Many schools have responded by boosting student aid, spending heavily on marketing and out-of-state recruiting and loosening acceptance standards — none of which bodes well financially over the long term, education experts agree.
The sector’s challenges are being felt at Suffolk, which charges undergraduates roughly $46,000 per year for tuition and housing. Leading up to the current fall semester, freshman applications fell to 9,081, down 4 percent on a year-over-year basis, while transfer applications tumbled by 14 percent.
Over roughly the same span, philanthropic giving at Suffolk has fallen sharply, dropping by 52 percent in the fiscal year that ended June 30.
Suffolk countered the drop in applications by boosting its freshmen acceptances, both in number and as a percentage of applications.
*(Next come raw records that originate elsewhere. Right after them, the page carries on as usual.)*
/-- POWER_DOWN_CANCEL is due (18 R518). -/
def cancelReady (s : State) : Bool :=
  match s.seq.pd with
  | some p => s.seq.step == .run && p.cancel && !p.past && decide (8 ≤ p.lows) && decide (upBeat s < p.p0 + 64)
  | none => false

/-- POWER_DOWN_CANCEL (18 R518): ENGINE_PHASE returns to 0x5. -/
def execPowerDownCancel (s : State) : Host.Outcome State Fault Refusal :=
  due (cancelReady s) s (promote (raiseInt 10 (setPhase 5 (modSeq (fun q => { q with pd := none, pending := 0, cancelled := true }) s))))

/-- POINT_OF_NO_RETURN is due: P0 + 64 (18 R516). -/
def noReturnReady (s : State) : Bool :=
  match s.seq.pd with
  | some p => s.seq.step == .run && !p.past && decide (p.p0 + 64 ≤ upBeat s)
  | none => false

/-- Whatever is unwritten is dropped, and the steward serves no longer (18 R516). -/
def dropUnwritten (s : State) : State :=
  { s with
    host := { s.host with
      out := s.host.out.map fun r => { r with purpose := .dead }
      txq := []
      evts := []
      held := []
      waitq := [] }
    steward := { s.steward with
      up := false
      mboxes := tabMap mboxZero (fun b => { b with fetching := false, arrived := none, executing := none, rsp := none, rspAcked := false, awaits := false }) s.steward.mboxes
      tasks := s.steward.tasks.map fun t => if t.record = .none ∨ t.record = .written then t else { t with record := .dropped } } }

/-- The rank to be kept is not yet in the link trims item (13 R381). -/
def rankUnsaved (s : State) : Bool := storedRank s != rankNow s

/-- The final keep flush begins (18 R516): the health record, and the link trims item when a rank has been committed since it was last written. -/
def startFlush (s : State) : State :=
  let a := modKeep (fun k => { k with writes := [], rankSaving := [] }) (modHealth (fun h => { h with saving := [] }) s)
  let b := recordWriteEff a
  if rankUnsaved b then
    queueKeep 3 (freeBytes b.freeCtr 64) none (modKeep (fun k => { k with rankSaving := [rankNow b] }) { b with freeCtr := b.freeCtr + 64 })
  else b

/-- The effect of POINT_OF_NO_RETURN. -/
def noReturnEff (s : State) : State :=
  startFlush (dropUnwritten (modSeq (fun q => { q with pd := q.pd.map fun p => { p with past := true } }) s))

/-- POINT_OF_NO_RETURN (18 R516). -/
def execPointOfNoReturn (s : State) : Host.Outcome State Fault Refusal := due (noReturnReady s) s (noReturnEff s)

/-- The request before it has been low long enough, or its GOOD has fallen: the next request drops (18 R511, R516). -/
def afterDrop (r : Nat) (s : State) : State := if s.seq.step = .drop r then dropNext s else s

/-- RAIL_GOOD_FALL (18 R516): a GOOD input falls while its request is low. -/
def execRailGoodFall (rail : Nat) (s : State) : Host.Outcome State Fault Refusal :=
  dueAt (isRail rail) (railOn s.seq.good rail && !railOn s.seq.req rail) s
    (afterDrop rail (modSeq (fun q => { q with good := railOff q.good rail }) s))

/-- The rail whose fall the sequencer awaits. -/
def dropping (q : Seq) : Option Nat :=
  match q.step with
  | .drop r => some r
  | _ => none

/-- RAIL_DROP_TIMEOUT (18 R511, R516): 1 ms after the request fell. -/
def execRailDropTimeout (s : State) : Host.Outcome State Fault Refusal := due (dropping s.seq).isSome s (dropNext s)

/-- POWER_DOWN_SETTLE (18 R521): the pending action. -/
def execPowerDownSettle (s : State) : Host.Outcome State Fault Refusal :=
  due (s.seq.step == .settle) s
    (if s.seq.pending = 2 then powerUp s else tryStart (modSeq (fun q => { q with step := .held }) s))

/-! Rail failure, shell reset, WAKE. -/

/-- Every request drops at once; nothing further is halted or written (18 R519, R520). A power-up that a rail failure ends counts, up to the limit (R521). In
ENGINE_PHASE 0x7 the phase stays (R513). -/
def collapse (trigger rail : Nat) (s : State) : State :=
  let n := if s.seq.rising = true ∧ rail ≠ 0 then failNext s else s.seq.failCount
  let t := modSeq (fun q => { seqStop .settle q with
    trigger := trigger, rail := if rail = 0 then q.rail else rail, abandoned := q.abandoned || q.pd.isSome, failCount := n, pending := worse q.pending 1 }) (hardReset s)
  if s.seq.step = .failed then { modSeq (fun q => { q with step := .failed, pending := 3 }) t with steward := { t.steward with phase := 7 } }
  else if s.seq.rising = true ∧ rail ≠ 0 ∧ n = 3 then failWith 4 t
  else t

/-- RAIL_FAILURE is due: the rail is requested and good. -/
def railFailReady (s : State) (rail : Nat) : Bool := railOn s.seq.req rail && railOn s.seq.good rail

/-- RAIL_FAILURE (18 R519). -/
def execRailFailure (rail : Nat) (s : State) : Host.Outcome State Fault Refusal :=
  dueAt (isRail rail) (railFailReady s rail) s (collapse 7 rail (modSeq (fun q => { q with good := railOff q.good rail }) s))

/-- SHELL_RESET (18 R520): SHELL_RST_N falls. -/
def execShellReset (s : State) : Host.Outcome State Fault Refusal :=
  .next (modSeq (fun q => { q with shellRst := true }) (if hardUp s then collapse 8 0 s else s))

/-- SHELL_RESET_RELEASE (18 R521): SHELL_RST_N rises. -/
def execShellResetRelease (s : State) : Host.Outcome State Fault Refusal := .next (tryStart (modSeq (fun q => { q with shellRst := false }) s))

/-- WAKE is due: the sequencer waits for it (18 R513, R521). -/
def wakeReady (s : State) : Bool := s.seq.step == .failed || (s.seq.step == .held && s.seq.pending == 3)

/-- The effect of WAKE: a full power-up; requests that still stand in ENGINE_PHASE 0x7 drop first, and the rails settle. -/
def wakeEff (s : State) : State :=
  let t := modSeq (fun q => { q with trigger := 9 }) s
  if s.seq.step = .failed ∧ s.seq.req ≠ 0 then modSeq (fun q => { seqStop .settle q with pending := 2 }) (hardReset t)
  else powerUp (modSeq (seqStop .wait) (hardReset t))

/-- WAKE (18 R521). -/
def execWake (s : State) : Host.Outcome State Fault Refusal := due (wakeReady s) s (wakeEff s)

/-! Resets. -/

/-- Halt every launched task for a steward or engine reset (18 R522); a freeze ends (12 R377). -/
def askReset (m kind : Nat) (s : State) : State :=
  let r : ResetReq := match s.seq.resetReq with
    | some r => { r with kind := max r.kind kind, boxes := r.boxes ++ [m], answered := false }
    | none => ⟨kind, upBeat s, [m], false⟩
  let t := modSeq (fun q => { q with resetReq := some r }) (await m s)
  resetAnswer (haltAll 0x0E02 false (launchedTasks t) t)

/-- The effect of RESET_REQUEST (18 R522). -/
def resetRequestEff (s : State) (m : Nat) (w : MsgWord) : State :=
  let kind := wfld w 0x0C 1
  if s.steward.phase = 6 then
    if kind = 3 then
      respond m 0 [] (endFreeze (modSeq (fun q => { q with pending := 3, pd := q.pd.map fun p => { p with cancel := false } }) s))
    else respond m 0x0E03 [] s
  else if kind ≤ 1 then askReset m kind (endFreeze s)
  else respond m 0 [] (endFreeze (modSeq (fun q => { q with trips := q.trips ++ [(if kind = 2 then 5 else 6, upBeat s)] }) s))

/-- RESET_REQUEST (18 R522). -/
def execResetRequest (m : Nat) (w : MsgWord) (s : State) : Host.Outcome State Fault Refusal := cmd m w 0x3A s (resetRequestEff s m w)

/-- The requests in flight whose answers nobody awaits after a steward reset. -/
def stewardPurpose (p : Purpose) : Purpose :=
  match p with
  | .fill own => .fill own
  | .writeBack => .writeBack
  | _ => .dead

/-- The running hatch channels stop with ERR 0x5 (18 R523, 12 R365). -/
def hatchReset : List Nat → State → State
  | [], s => s
  | c :: cs, s =>
    hatchReset cs (if (hatchOf s c).start then
      hatchIrq c (modHatch c (fun h => { h with start := false, stop := false, busy := false, error := true, err := 5 }) s) else s)

/-- A steward reset (18 R523): the rails, the links, the fabric router, the time unit, the mappings and the settings stay. -/
def stewardRestart (s : State) : State :=
  let t := hatchReset (List.range s.params.hatchChannels) s
  settleHealth { t with
    store := { storeReset with
      relocs := s.store.relocs, scrubPos := s.store.scrubPos, errCount := s.store.errCount, errLog := s.store.errLog, portCycle := s.store.portCycle
      laneNum := s.store.laneNum }
    rooms := []
    steward := { stewardReset with
      phase := s.steward.phase
      healthSt := s.steward.healthSt
      fabricSt := s.steward.fabricSt
      standby := s.steward.standby
      serial := s.steward.serial
      keyHash := s.steward.keyHash
      intStatus := t.steward.intStatus
      intEnable := s.steward.intEnable }
    host := { t.host with
      out := t.host.out.map fun r => { r with purpose := stewardPurpose r.purpose }
      held := []
      waitq := t.host.waitq.filter fun w => stewardPurpose w.1 == w.1 }
    shell := { t.shell with ports := [], keep := { s.shell.keep with rdUnit := 0, bad := [], writes := [], failedSlot := none, rankSaving := [] },
                            snap := { snapReset with noCapture := s.shell.snap.noCapture } }
    fabric := { s.fabric with unacked := [], flowBufs := [], flows := [], readys := [], refused := [] }
    power := { s.power with phases := [], gaps := [] }
    health := { s.health with attribs := [], repairs := [], replacing := [], saving := [], gone := false }
    seq := { s.seq with trigger := 3, resetReq := none, stewardOnly := true } }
The college accepted 7,506, or 83 percent, of its freshman applicants for the fall semester, compared to 78 percent in 2012’s corresponding period. The college said 1,165 of those acceptances ultimately enrolled, off 6 percent year-over-year. The average SAT score among Suffolk’s first-year enrollees slipped to 1,504, versus 1,521 in the year-earlier semester.
Suffolk also is digging deeper into its own pockets to lure students to its downtown Boston campus. In fiscal 2013, Suffolk offered $77.5 million in scholarship aid to students, a 10 percent year-over-year increase that brought its total “discount rate” to around 28 percent of gross tuition and fees. The prior year, Suffolk’s discount rate was 25 percent.
The rise in institutional aid resulted in a 2 percent slide in net tuition and fee revenue, which totaled $225 million versus $229 million in 2012’s corresponding period.
Suffolk spokesman Greg Gatlin said the college is committed to recruiting and supporting students from diverse economic and geographic backgrounds and has honed efforts in recent years to target applicants with a high likelihood of graduating and landing full-time employment. He said the university's recent staffing and academic changes dovetail with Suffolk’s strategy to better invest in its core strengths.
“If we can be really focused on the things we do well, we offer better value to our students,” Gatlin said.
Suffolk’s recent cost-cutting and academic reorganization, spearheaded by President James McCarthy after his hiring last year, have more than offset its revenue declines. Last year the college lowered its operating costs to the tune of $7.7 million, a 3 percent drop.
The net result was a 24 percent increase in fiscal 2013 operating income, which totaled $14.7 million.
Add in another $15 million in investment gains and other nonoperating line items, and Suffolk’s change in net assets — essentially its bottom line — was $28.6 million last year, more than double the $11.6 million it booked in fiscal 2012.
McCarthy’s hiring and operating changes followed a turbulent span at Suffolk, which earlier this decade was on track to book losses following a rapid expansion and rise in expenditures. Those financial challenges came to a head roughly three years ago with the disclosure that McCarthy's predecessor, David Sargent, was among the highest-paid college presidents in the country.
Sargent stepped down from Suffolk in 2010 and was replaced on an interim basis by former Suffolk provost and current Mt. Ida College President Barry Brown.